Photo by  Don Johnson . CC BY NC 2.0

Photo by Don Johnson . CC BY NC 2.0

  • With eight domestic cable network channels, EPSN produces more than 30,000 hours of live event programming a year.
  • According to SeatGeek, the average cost for a World Series ticket in Kansas City will run about $1500, not including a hot dog and Coke.
  • A study done by Challenger, Gray & Christmas (2014) estimates that 18.3 million employees play fantasy football on the job each week, costing employers up to $13.4 billion a season.

We have paid the culture of sports the ultimate compliment – we study it, we talk about it, we give some of our treasures to it, and we too often imitate it. Personally, I have spent countless hours engaged in the culture of sport. From little league baseball to college golf, from coaching three teams per year as a middle school teacher to chasing my own kids around the youth soccer fields, I am very aware of the culture of sport.

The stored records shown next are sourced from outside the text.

def unbind (i : Instr) (d : Reg) (sg : BitVec 3) (a b : Src) (s : State) : M State := do
  enter i .system false 0 s
  let x ← readSrc i [a, b] a.r s
  let y ← readSrc i [a, b] b.r s
  destLater i d s
  illValue (wfld y 1 31 != 0) y s
  let (pa, s1) ← recPlace rGuardR sg.toNat x.toNat 64 64 s
  if !recSpace pa then commitOutcome [a, b] d gBADSPACE s1
  else
    let s2 := commitNow (markLater d (consume [a, b] s1))
    let retire := wbit y 0
    .ok (s2.ask (if retire then .gadmUnbindRetire else .gadmUnbind) pa (.guardOp d.toNat false) (fun m => { m with attr := if retire then 3 else 2 }))
def execUnbind (d : Reg) (sg : BitVec 3) (a b : Src) (s : State) : Out := finish (unbind (.unbind d sg a b) d sg a b s)

/-- Has the crew a PENDING or HELD entry for the record? -/
def Tile.engaged (T : Tile) (k pa : Nat) : Bool :=
  match T.rngAt k pa with
  | some e => e.pending || e.held
  | none => false

def acquire (i : Instr) (excl isTry : Bool) (d : Reg) (sg : BitVec 3) (a b : Src) (s : State) : M State := do
  enter i .system false 0 s
  let x ← readSrc i [a, b] a.r s
  let y ← readSrc i [a, b] b.r s
  destLater i d s
  illValue (wfld y 22 10 != 0) y s
  let rights := if excl then rGuardW else rGuardR
  let p ← seg rights sg.toNat x.toNat 64 s
  aligned p 64 x.toNat s
  if wfld y 0 8 != 0 then .error (s.trap tALIGN 0 y) else
  let (pa, s1) ← recPlace rights sg.toNat x.toNat 64 64 s
  if !recSpace pa then commitOutcome [a, b] d gBADSPACE s1
  else if (s1.tile s.cur.1).engaged s.cur.2 pa then commitOutcome [a, b] d gHELD s1
  else
    let (tag, h) := s1.th.addPend noPath pa 0 (.binding d.toNat excl isTry y.toNat [a, b])
    let s2 := (s1.modTh (fun _ => h)).block .answer
    .ok (s2.send .req .rd { s2.mgrMsg s.cur.1 s.cur.2 pa tag with len := 15 })
def execAcqX (d : Reg) (sg : BitVec 3) (a b : Src) (s : State) : Out := finish (acquire (.acqX d sg a b) true false d sg a b s)
def execAcqS (d : Reg) (sg : BitVec 3) (a b : Src) (s : State) : Out := finish (acquire (.acqS d sg a b) false false d sg a b s)
def execGtryX (d : Reg) (sg : BitVec 3) (a b : Src) (s : State) : Out := finish (acquire (.gtryX d sg a b) true true d sg a b s)
def execGtryS (d : Reg) (sg : BitVec 3) (a b : Src) (s : State) : Out := finish (acquire (.gtryS d sg a b) false true d sg a b s)

/-- The blocked ACQ or GTRY of slot k goes on, at commit. -/
def State.unblockCommit (s : State) (t k tag : Nat) (srcs : List Src) : State :=
  let s1 := { s with cur := (t, k) }
  let s2 := consume srcs (s1.modTh (fun h => { h.delPend tag with run := .ready }))
  (commitNow s2).quantumOut t k

/-- The binding of an ACQ or GTRY has been read (R393): the entry is made, the instruction commits, the request goes out. Where a place
must be made free, or the entry's copy lies elsewhere, that copy goes home first (R67, R79). -/
def bindingArrived (t k tag rd : Nat) (excl isTry : Bool) (spoff : Nat) (srcs : List Src) (pa : Nat) (b : Binding) (s : State) : State :=
  let T := s.tile t
  let done (status : Nat) : State := (s.unblockCommit t k tag srcs).modSlot t k (fun h => h.setG rd (BitVec.ofNat 32 status))
  if T.engaged k pa then done gHELD
  else
    let full := (T.rngAt k pa).isNone && 64 ≤ T.rng.length
    if full && T.victim.isNone && !T.rng.any (·.wb) then done gTABLEFULL
    else match T.copyBad (s.slot t k) k pa spoff b.len with
      | some st => done st
      | none =>
        let home := match T.rngAt k pa with
          | some e => if e.wb || (!e.fits spoff b && e.owns) then some e else none
          | none => if full then T.victim.filter RngEntry.owns else none
        if home.isSome || (full && T.victim.isNone) then
          match home with
          | some e => (s.awaitPlace t k tag).writeBack t e
          | none => s.awaitPlace t k tag
        else
        let s1 := if full then s.modTile t (fun T => { T with rng := T.rng.filter (fun x => some x != T.victim) }) else s
        let s2 := s1.makePending t k pa b spoff excl isTry rd
        let s3 := (s2.unblockCommit t k tag srcs).modSlot t k (fun h => h.markEmpty rd)
        let (tag2, h) := (s3.slot t k).addPend noPath pa 0 (.acquire rd)
        (s3.setSlot t k h).sendAcq t k pa tag2

/-- The binding read again after a STALE denial: R68 and the table of R67 once more (R393). -/
def bindingAgain (t k tag pa : Nat) (b : Binding) (s : State) : State :=
  match (s.tile t).rngAt k pa with
  | none => s
  | some e =>
    match (s.tile t).copyBad (s.slot t k) k pa e.spoff b.len with
    | some st => s.acqFail t k pa tag st
    | none =>
      if e.fits e.spoff b then s.sendAcq t k pa tag
      else if e.wb || e.own then (s.awaitPlace t k tag).writeBack t e
      else (s.modTile t (fun T => T.rngMod k pa (fun e => { e with bound := b.bound, rbase := b.rbase, sbs := b.sbs, nsbm1 := b.nsbm1, ver := 0, known := false, prev := 0 }))).sendAcq t k pa tag

/-! ### REL (R76, R82) -/

/-- A write to a copy range that a path of the tile has accepted and that is not performed yet (R76): a store, an atomic or a post of any
slot, or a command, a task or a copy whose write extent overlaps the copy. A linear extent reaches the copy only for the crew whose entry
it is (R69). -/
def State.copyBusy (s : State) (t : Nat) (e : RngEntry) : Bool :=
  let lo := s.spPa t e.spoff
  let T := s.tile t
  let ext (k : Nat) (w : Nat × Nat × Bool) : Bool :=
    if w.2.2 then overlaps w.1 w.2.1 e.spoff e.len else e.mine k && overlaps w.1 w.2.1 e.rbase e.len
  let storing (p : Pend) : Bool :=
    match p.kind with
    | .store n => overlaps p.pa n lo e.len
    | .atomic .. => overlaps p.pa 4 lo e.len
    | .post .. => overlaps p.pa 8 lo e.len
    | .released => overlaps p.pa 4 lo e.len
    | .cw _ => overlaps p.pa 8 lo e.len
    | _ => false
  (List.range 8).any (fun k => (T.slot k).pend.any storing) ||
  T.mq.any (fun c => c.wext.any (ext c.slot)) || T.vq.any (fun c => c.wext.any (ext c.slot)) ||
  (List.range 2).any (fun ch => let L := mget {} T.ladles ch; (L.active.toList ++ L.waiting).any (fun c => c.wext.any (ext c.slot))) ||
  s.dies.any (fun d => d.2.copyq.any (fun q => ctxPkg q.2.ctx == s.pkg && ctxTile q.2.ctx == t && q.2.wext.any (ext q.2.slot)))

/-- Leave HELD and send the release with its dirty map (R67, R76, R77). -/
def State.release (s : State) (t k : Nat) (e : RngEntry) (tag : Nat) : State :=
  let s1 := s.modTile t (fun T => T.rngMod k e.grec (fun x => { x with st := if e.st = 2 then 4 else 5, own := x.own || e.st == 2, relAt := s.clock (vdOf t) }))
  let s2 := if e.st = 2 then s1.modTile t (fun T => { T with rng := updWhere (fun x => x.grec == e.grec) (fun x => { x with demoted := false }) T.rng }) else s1
  let m := s2.mgrMsg t k e.grec tag
  s2.send .req .relreq (msgWithMap { m with attr := BitVec.ofNat 32 (b2n (e.st == 2)) } e.dirty)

But being athletically aware is different from being athletically responsible. If I really want my life, my whole life to matter because of the Gospel, how do sports and athletics fit?

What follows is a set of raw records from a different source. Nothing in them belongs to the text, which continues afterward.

/-- GADM BIND (R63, R124): the pieces of each binder are gathered until its LAST; then they are installed. -/
def gadmBind (s : State) : State :=
  let m := s.msg; let pa := s.mrec; let vd := s.mdie
  let r := s.rec_ pa
  if s.mgrBusy vd pa then s.holdDie vd (evM .gadmBind m)
  else
    let canonP (p : FiltPiece) : FiltPiece := { p with pa := s.canon p.pa }
    let mine := ((piecesOfData pa 20 m.data).map canonP)
    let asks (q : Nat × Nat × Nat × FiltPiece) : Bool := q.1 == m.src && q.2.1 == m.slot && q.2.2.1 == m.tag && q.2.2.2.rec_ == pa
    let ps := ((s.die vd).bindq.filter asks).map (·.2.2.2) ++ mine
    let clear : State := s.modDie vd (fun D => { D with bindq := D.bindq.filter (fun q => !asks q) })
    if !wbit m.attr 2 then s.modDie vd (fun D => { D with bindq := D.bindq ++ mine.map (fun p => (m.src, m.slot, m.tag, p)) })
    else if !s.isGuard vd pa || !gINIT r then clear.ackTo m gNOTINIT 0
    else if gASID r != m.asid then clear.ackTo m gWRONGASID 0
    else if gPOISON r then clear.ackTo m gPOISONED 0
    else if gBOUND r then clear.ackTo m gALREADYBOUND 0
    else if ps.any (fun p => s.filtered p.pa p.len || s.claimed p.pa p.len) then clear.ackTo m gOVERLAP 0
    else
      let s1 := clear.modDie vd (fun D => { D with pieces := D.pieces.filter (fun p => p.rec_ != pa) ++ ps })
      ps.foldl (fun s p => s.sendFilt .filtInstall pa p) (s1.addOp vd ⟨pa, opBind, ps.length, 0, m⟩)
def execGadmBind (s : State) : Out := .next (gadmBind s)

/-- The die that keeps a piece. -/
def State.pieceDie (s : State) (pa : Nat) : Nat := (s.filterDie pa).getD 8

/-- FILT install (R63, R124): refused when the filter is full, and on an overlap, which only the manager of another package cannot
see itself before it asks (log entry 26). -/
def filtInstall (s : State) : State :=
  let m := s.msg
  let pa := s.canon m.pa
  let vd := s.pieceDie pa
  let p : FiltPiece := ⟨pa, dfld m.aux0 0 32, m.aux1.toNat⟩
  if s.filtered pa p.len then s.answer .ack (fun r => { r with memd := true, attr := 0xA00 })
  else if filterRoom vd ≤ (s.die vd).filter.length then s.answer .ack (fun r => { r with memd := true, attr := 0xB00 })
  else (s.modDie vd (fun D => { D with filter := D.filter ++ [p] })).answerMgr .ack
def execFiltInstall (s : State) : Out := .next (filtInstall s)

def filtRemove (s : State) : State :=
  let m := s.msg
  let pa := s.canon m.pa
  (s.modDie (s.pieceDie pa) (fun D => { D with filter := D.filter.filter (fun f => !(f.pa == pa && f.rec_ == m.aux1.toNat)) })).answerMgr .ack
def execFiltRemove (s : State) : Out := .next (filtRemove s)

/-- A successful BIND (R63). -/
def State.bindDone (s : State) (vd pa : Nat) (req : Msg) : State :=
  let v := (gVERSION (s.rec_ pa) + 1) % 2 ^ 32
  let s1 := (((s.recPut pa 1 1 1).recPut pa 64 48 (dfld req.aux0 0 48)).recPut pa 5 2 (dfld req.aux1 0 2)).recPut pa 7 8 (dfld req.aux1 2 8)
  ((((s1.setVersion pa v).allStamps pa v).ackTo req gOK 0)).unholdDie vd

/-- ACK of a FILT at the manager. A full filter or an overlap undoes the BIND (R63); `list` keeps the first such status. -/
def State.filtAck (s : State) (vd status : Nat) : State :=
  let grecOf (o : MgrOp) : Bool := (o.kind == opBind || o.kind == opBindUndo || o.kind == opRemove) && (s.boundPieces o.grec).any (fun p => p.pa == s.msg.pa)
  match (s.die vd).ops.find? grecOf with
  | none => s
  | some o =>
    let s1 := s.dropOp vd o
    let bad := if o.list != 0 then o.list else BitVec.ofNat 256 status
    if 1 < o.left then s1.addOp vd { o with left := o.left - 1, list := bad }
    else if o.kind = opBind then
      if bad != 0 then
        let ps := s.boundPieces o.grec
        ps.foldl (fun s p => s.sendFilt .filtRemove o.grec p) (s1.addOp vd { o with kind := opBindUndo, left := ps.length, list := bad })
      else s1.bindDone vd o.grec o.req
    else if o.kind = opBindUndo then
      ((s1.modDie vd (fun D => { D with pieces := D.pieces.filter (fun p => p.rec_ != o.grec) })).ackTo o.req o.list.toNat 0).unholdDie vd
    else s1.unbound vd o.grec o.req (isRetire o.req)

/-- The acquires of the entries given are no longer awaited: their crew has ended and withdrawn them (R82). -/
def State.dropAcquires (s : State) (t : Nat) (es : List RngEntry) : State :=
  let gone (j : Nat) (p : Pend) : Bool := es.any (fun e => e.grec == p.pa && e.mine j) && (match p.kind with | .acquire _ => true | _ => false)
  (List.range 8).foldl (fun (s : State) j => s.modSlot t j (fun h => { h with pend := h.pend.filter (fun p => !gone j p) })) s

/-- An ACK at a tile: the outcome of a guard instruction (R61), of a release or withdrawal of an ended crew (tag 65535, R82; its
retained copy goes home), or of a withdrawal before a swap (tag 65534, R81; `prev` 7 marks the request to send again). -/
def State.tileAck (s : State) : State :=
  let m := s.msg
  let t := s.dstTile; let k := m.slot
  if m.tag = 65535 then
    let hit (e : RngEntry) : Bool := e.grec == m.pa && e.mine k && (e.st == 6 || (e.pending && e.prev == 6))
    let s0 := (s.dropAcquires t ((s.tile t).rng.filter hit)).modTile t (fun T => { T with rng := (T.rng.filter (fun e => !hit e || e.own)).map (fun e => if hit e then { e with st := 4, prev := 0 } else e) })
    let s2 := ((s.tile t).rng.filter (fun e => hit e && e.own)).foldl (fun s e => s.writeBack t { e with st := 4, prev := 0 }) s0
    match s2.crewOf t k with
    | some c => s2.emit (evTK .crewRetire t c.id.toNat)
    | none => s2
  else if m.tag = 65534 then
    match (s.tile t).rngAt k m.pa with
    | some e =>
      let s1 := s.modTile t (fun T => T.rngMod k m.pa (fun e => { e with prev := 7 }))
      if e.own then s1.writeBack t { e with prev := 7 } else s1
    | none => s
  else match (s.slot t k).getPend m.tag with
    | some ⟨_, _, _, _, .guardOp rd isRel⟩ =>
      let s1 := if isRel then s.modTile t (fun T => T.rngMod k m.pa (fun e => { e with ver := dfld m.aux4 0 32 })) else s
      s1.outcome t k m.tag rd (BitVec.ofNat 32 (wfld m.attr 8 4))
    | _ => s

/-- ACK. At a manager, a memory channel (R111), it answers a FILT. -/
def ack (s : State) : State :=
  let m := s.msg
  if m.memd then s.filtAck (eidDie m.dst) (wfld m.attr 8 4) else s.tileAck
def execAck (s : State) : Out := .next (ack s)

end Sys2Proof.Machine
end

Two questions need be asked…repeatedly. First, how are we (or how is my school) being transformed by the culture of sports and athletics? Another way to ask this same question might come from applying Jamie Smith’s liturgy of the mall analogy to sports.1 Are the liturgies of sports fostering habits and practices that are “unjust, so it does everything it can to prevent us from asking such questions. Don’t ask; don’t tell; just consume.”2 Or, do the liturgies of sports foster habits and practices that are just, behaviors that celebrate being created in God’s image and the incredible physical gifts that are given to us as humans in order to give glory back to the Creator?

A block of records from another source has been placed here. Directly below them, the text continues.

-- ==== Sys2Proof/Machine/Sync.lean ====
section
/-! DEFINITION. Completion words and watches (R242, R243), messages and channels (R158-R160, R244, R245), and the tile's side
of multicast (R246-R249). -/

namespace Sys2Proof.Machine
open Sys2Proof

/-! ### WAITC and watches (R242) -/

def dwordOf (lo hi : Word) : Nat := lo.toNat + wfld hi 0 31 * 2 ^ 32

/-- A pair source for which g0 is allowed (R229). -/
def readPairZ (i : Instr) (srcs : List Src) (b : Src) (s : State) : M (Word × Word) := do
  let lo ← readSrc i srcs b.r s
  if b.r = 0 then .ok (0, 0)
  else
    let hi ← readSrc i srcs (b.r + 1) s
    .ok (lo, hi)

def Slot.watching (h : Slot) : Bool := h.pend.any (fun p => match p.kind with | .watch .. => true | _ => false)
def Slot.sequencing (h : Slot) : Bool := h.pend.any (fun p => match p.kind with | .mcseq .. => true | _ => false)

/-- Spaces in which a completion word may be watched: not 2, not 5, not an operand store. -/
def watchSpace (pa : Nat) : Bool := spaceOf pa != 2 && spaceOf pa != 5 && !(spaceOf pa == 3 && pa.testBit 22)

/-- The place of a watched word: a read that never moves the thread. -/
def watchPlace (sn off : Nat) (s : State) : M (Nat × State) := do
  let p ← seg rGroup sn off 8 s
  aligned p 8 off s
  let t := s.cur.1
  if p.sp then match (s.tile t).rngCopy s.cur.2 p.at_ 8 false with
    | .wait => .error (s.park pGUARDWAIT)
    | .violation c => .error (rangeTrap c 0 0 (s.spPa t p.at_) s)
    | _ => .ok (s.spPa t p.at_, s)
  else match (s.tile t).rngRegion s.cur.2 p.at_ 8 false with
    | .wait => .error (s.park pGUARDWAIT)
    | .violation c => .error (rangeTrap c 0 p.at_ 0 s)
    | .redirect o => .ok (s.spPa t o, s)
    | .pass => portTranslate (fun s1 pa => s1.decodes (vdOf s.cur.1) pa && watchSpace pa) p.at_ 1 s

def waitc (i : Instr) (d : Reg) (sg : BitVec 3) (a b : Src) (s : State) : M State := do
  enter i .system false 0 s
  let srcs := [a] ++ srcPair b
  let x ← readSrc i srcs a.r s
  let (lo, hi) ← readPairZ i srcs b s
  destLater i d s
  if s.th.watching then .error (s.block .watch)
  else
    let (pa, s1) ← watchPlace sg.toNat x.toNat s
    let s2 := commitNow (markLater d (consume srcs s1))
    .ok (s2.ask .watchInstall pa (.watch d.toNat (dwordOf lo hi)) (fun m => { m with aux0 := BitVec.ofNat 64 (dwordOf lo hi) }))
def execWaitc (d : Reg) (sg : BitVec 3) (a b : Src) (s : State) : Out := finish (waitc (.waitc d sg a b) d sg a b s)

/-- A watch whose word has been read: answered at once when satisfied, refused when the home's 256 watches are in use (R242). -/
def State.watchWith (s : State) (pa v : Nat) : State :=
  let m := s.msg
  let vd := s.watchDie pa
  let t := dfld m.aux0 0 63
  if cwHit v t then s.answer .watchrsp (fun r => { r with aux0 := BitVec.ofNat 64 v })
  else if spaceOf pa != 3 && 256 ≤ ((s.die vd).watches.filter (fun w => w.req.dst == m.dst)).length then s.answer .watchrsp (fun r => { r with attr := 1 })
  else s.modDie vd (fun D => { D with watches := D.watches ++ [⟨pa, t, m⟩] })

/-- WATCH install at the word's home (R242): a word that cannot be watched is answered BADPA (R124); one of a CXL device is read there. -/
def watchInstall (s : State) : State :=
  let m := s.msg
  let pa := s.canon m.pa
  if !s.decodes (eidDie m.dst) pa || !watchSpace pa then
    (s.logError (max 8 (eidVd m.dst)) 20 false cBADPA m.pa (m.src * 8 + m.slot)).answer .watchrsp (fun r => { r with attr := 3 })
  else match atHome .watchInstall 0 8 false false s with
  | .error s1 => s1
  | .ok pa =>
    if outside pa then s.ioAsk (eidDie m.dst) .watchInstall (fun tag s => s.ethOut (.cxlRead (eidDie m.dst) tag pa 8))
    else s.watchWith pa (rdLE s.mem pa 8)
def execWatchInstall (s : State) : Out := .next (watchInstall s)

/-- WATCH cancel: the watch of the same source is removed and answered cancelled (R124, R250). -/
def watchCancel (s : State) : State :=
  let m := s.msg
  let vd := s.watchDie (s.canon m.pa)
  let mine (w : Watch) : Bool := w.req.src == m.src && w.req.slot == m.slot && w.req.tag == m.tag
  (s.modDie vd (fun D => { D with watches := D.watches.filter (fun w => !mine w) })).answer .watchrsp (fun r => { r with attr := 2 })
def execWatchCancel (s : State) : Out := .next (watchCancel s)

/-- The tile sends a refused watch again after 1,024 cycles (R242). -/
def watchRetry (s : State) : State :=
  let t := s.arg.t; let k := s.arg.k
  match (s.slot t k).getPend s.arg.n with
  | some ⟨tag, 9, pa, _, .watch _ tv⟩ => s.send .req .watchInstall { s.mgrMsg t k pa tag with aux0 := BitVec.ofNat 64 tv }
  | _ => s
def execWatchRetry (s : State) : Out := .next (watchRetry s)

/-- WATCHRSP at a tile. -/
def State.tileWatchrsp (s : State) : State :=
  let m := s.msg; let t := s.dstTile; let k := m.slot
  match (s.slot t k).getPend m.tag with
  | some ⟨tag, _, pa, _, .watch rd _⟩ =>
    let st := wfld m.attr 0 2
    if st = 0 then (s.outcome t k tag rd (b2w (m.aux0.getLsbD 63))).notifyAll t
    else if st = 1 then s.after (vdOf t) 1024 (evTKN .watchRetry t k tag)
    else if st = 3 then (((s.fillReg t k rd 0 true).donePend t k tag).logError (vdOf t) 20 true cBADPA pa (s.ctxName t k))
    else if st = 2 then s.settle t k tag
    else s
  | _ => s

/-! ### POSTC (R243) -/

/-- Atomic rights R, W, A; a word of space 2 or 5 is refused BADPA. -/
def postc (i : Instr) (err : Bool) (d : Reg) (sg : BitVec 3) (a b : Src) (s : State) : M State := do
  enter i .system false 0 s
  let x ← readSrc i [a, b] a.r s
  let v ← readSrc i [a, b] b.r s
  destLater i d s
  let (p, s1) ← p0Place rAtomic 3 sg.toNat x.toNat 8 99 s
  if s1.th.lineHeld (s1.tileEid s1.cur.1) p.pa then .error (s1.block .fence)
  else
    let s2 := markLater d (consume [a, b] s1)
    .ok (commitNow (s2.p0Send .rsv p.pa p.la 8 (.post d.toNat v err) 0))
def execPostc (d : Reg) (sg : BitVec 3) (a b : Src) (s : State) : Out := finish (postc (.postc d sg a b) false d sg a b s)
def execPostce (d : Reg) (sg : BitVec 3) (a b : Src) (s : State) : Out := finish (postc (.postce d sg a b) true d sg a b s)

/-- The new value of a completion word (R50). -/
def postValue (old add : Nat) (err : Bool) : Nat :=
  (old % 2 ^ 63 + add) % 2 ^ 63 + (if err || old.testBit 63 then 2 ^ 63 else 0)

/-! ### SEND, CHON, CHOFF (R244) -/

def send (i : Instr) (a b : Src) (kind : BitVec 3) (s : State) : M State := do
  enter i .system false 0 s
  let x ← readSrc i [a, b] a.r s
  let w ← readSrc i [a, b] b.r s
  illValue (wfld x 29 3 != 0) x s
  if 4 ≤ s.th.sendOut then .error (s.block .sends)
  else
    let s1 := consume [a, b] s
    let (tag, h) := s1.th.addPend 0 (3 * 2 ^ 52 + wfld x 0 24 * 2 ^ 24) 0 .send
    let s2 := commitNow (s1.modTh (fun _ => { h with sendOut := h.sendOut + 1 }))
    let mk : Instr := if kind = 0 then .msgData else if kind = 1 then .msgRecast else .msgQueue
    .ok (s2.send .req mk { Msg.zero with src := s.tileEid s.cur.1, dst := wfld x 0 24, slot := s.cur.2, asid := s.th.asid, tag := tag, attr := BitVec.ofNat 32 (wfld x 24 5 + kind.toNat * 32), aux0 := BitVec.ofNat 64 w.toNat })
def execSend (a b : Src) (k : BitVec 3) (s : State) : Out := finish (send (.send a b k) a b k s)

def chon (i : Instr) (a : Src) (k : BitVec 2) (s : State) : M State := do
  enter i .system false 0 s
  let x ← readSrc i [a] a.r s
  if wbit s.th.prod (28 + k.toNat) then .error (s.block .register) else
  illValue (wfld x 29 3 != 0) x s
  .ok (commitNow ((consume [a] s).modTh (fun h => { h with chpeer := mset 0 h.chpeer k.toNat (x &&& 0x1FFFFFFF), chmap := wsetb h.chmap k.toNat true })))
def execChon (a : Src) (k : BitVec 2) (s : State) : Out := finish (chon (.chon a k) a k s)

def choff (i : Instr) (k : BitVec 2) (s : State) : M State := do
  enter i .system false 0 s
  .ok (commitNow (s.modTh (fun h => { h with chmap := wsetb h.chmap k.toNat false })))
def execChoff (k : BitVec 2) (s : State) : Out := finish (choff (.choff k) k s)

/-! ### Delivery of messages (R158-R160, R245, R333) -/

/-- The save area's mailbox (R56, R333): append an entry, or drop it when full. MHEAD and MTAIL count modulo 256 (R332), and equal ones mean
an empty mailbox, which so holds 255 entries (log entry 169). -/
def State.mailbox (s : State) (vd : Nat) (f : FwdEntry) (kind k : Nat) (m : Msg) : State :=
  let sa := s.canon f.target
  let head := rdLE s.mem (sa + 32) 2; let tail := rdLE s.mem (sa + 34) 2
  if (tail + 1) % 256 = head then
    ({ s with mem := wrLE s.mem (sa + 36) 4 (min (2 ^ 32 - 1) (rdLE s.mem (sa + 36) 4 + 1)) }).logError vd 22 false cMAILBOX sa 0
  else
    let at_ := sa + 0xF100 + 64 * tail
    let ent := kind + msgCh m * 2 ^ 8 + slotIndex f.slots k * 2 ^ 16 + (m.src + m.slot * 2 ^ 24) * 2 ^ 32 + m.aux0.toNat % 2 ^ 64 * 2 ^ 64
    { s with mem := wrLE (wrLE s.mem at_ 64 ent) (sa + 34) 2 ((tail + 1) % 256) }

/-- A message whose slot's crew left (R333, R334): into its mailbox, or on to its new slot. -/
def State.passOn (s : State) (i : Instr) (kind : Nat) (f : FwdEntry) (k : Nat) : State :=
  let m := s.msg
  if f.toTile then s.sendFrom (vdOf s.dstTile) false .req i { m with dst := f.target, attr := wput m.attr 0 5 (4 * f.newSlot k + msgCh m % 4) }
  else (s.mailbox (vdOf s.dstTile) f kind k m).wrackTo m

/-- The kind of a mailbox entry: 2 for a channel word, which only its sender's own record tells from SEND data (log entry 47). -/
def State.wordKind (s : State) (m : Msg) : Nat := if (s.pendOf m).any (fun p => match p.kind with | .channel _ => true | _ => false) then 2 else 0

Second question, what are we doing as culture creators in the arena of of sports and athletics? Are we taking what we have been given and creating a culture or are we participating in the one that has been created for us? An N.T. Wright quote might be helpful if you decide to engage in this discussion. “We honor and celebrate our complexity and our simplicity by continually doing five things. We tell stories. We act out rituals. We create beauty. We work in community. We think out beliefs.” Do we tell the stories of athletics that promote the flourishing of the kingdom or is it simply a win-loss record? Are the rituals that find their way into our gymnasiums bringing honor to the sport, our team, and our opponent or do they demean the other team and its fans? Can we appreciate beauty in performance, even if it from someone on the opposing side of the court? As an athletic community, are we showing hospitality to all and fostering discipleship amongst our athletes? And finally, if someone watched a practice or observed one of us in the stands, could they peel back our behaviors to identify our beliefs?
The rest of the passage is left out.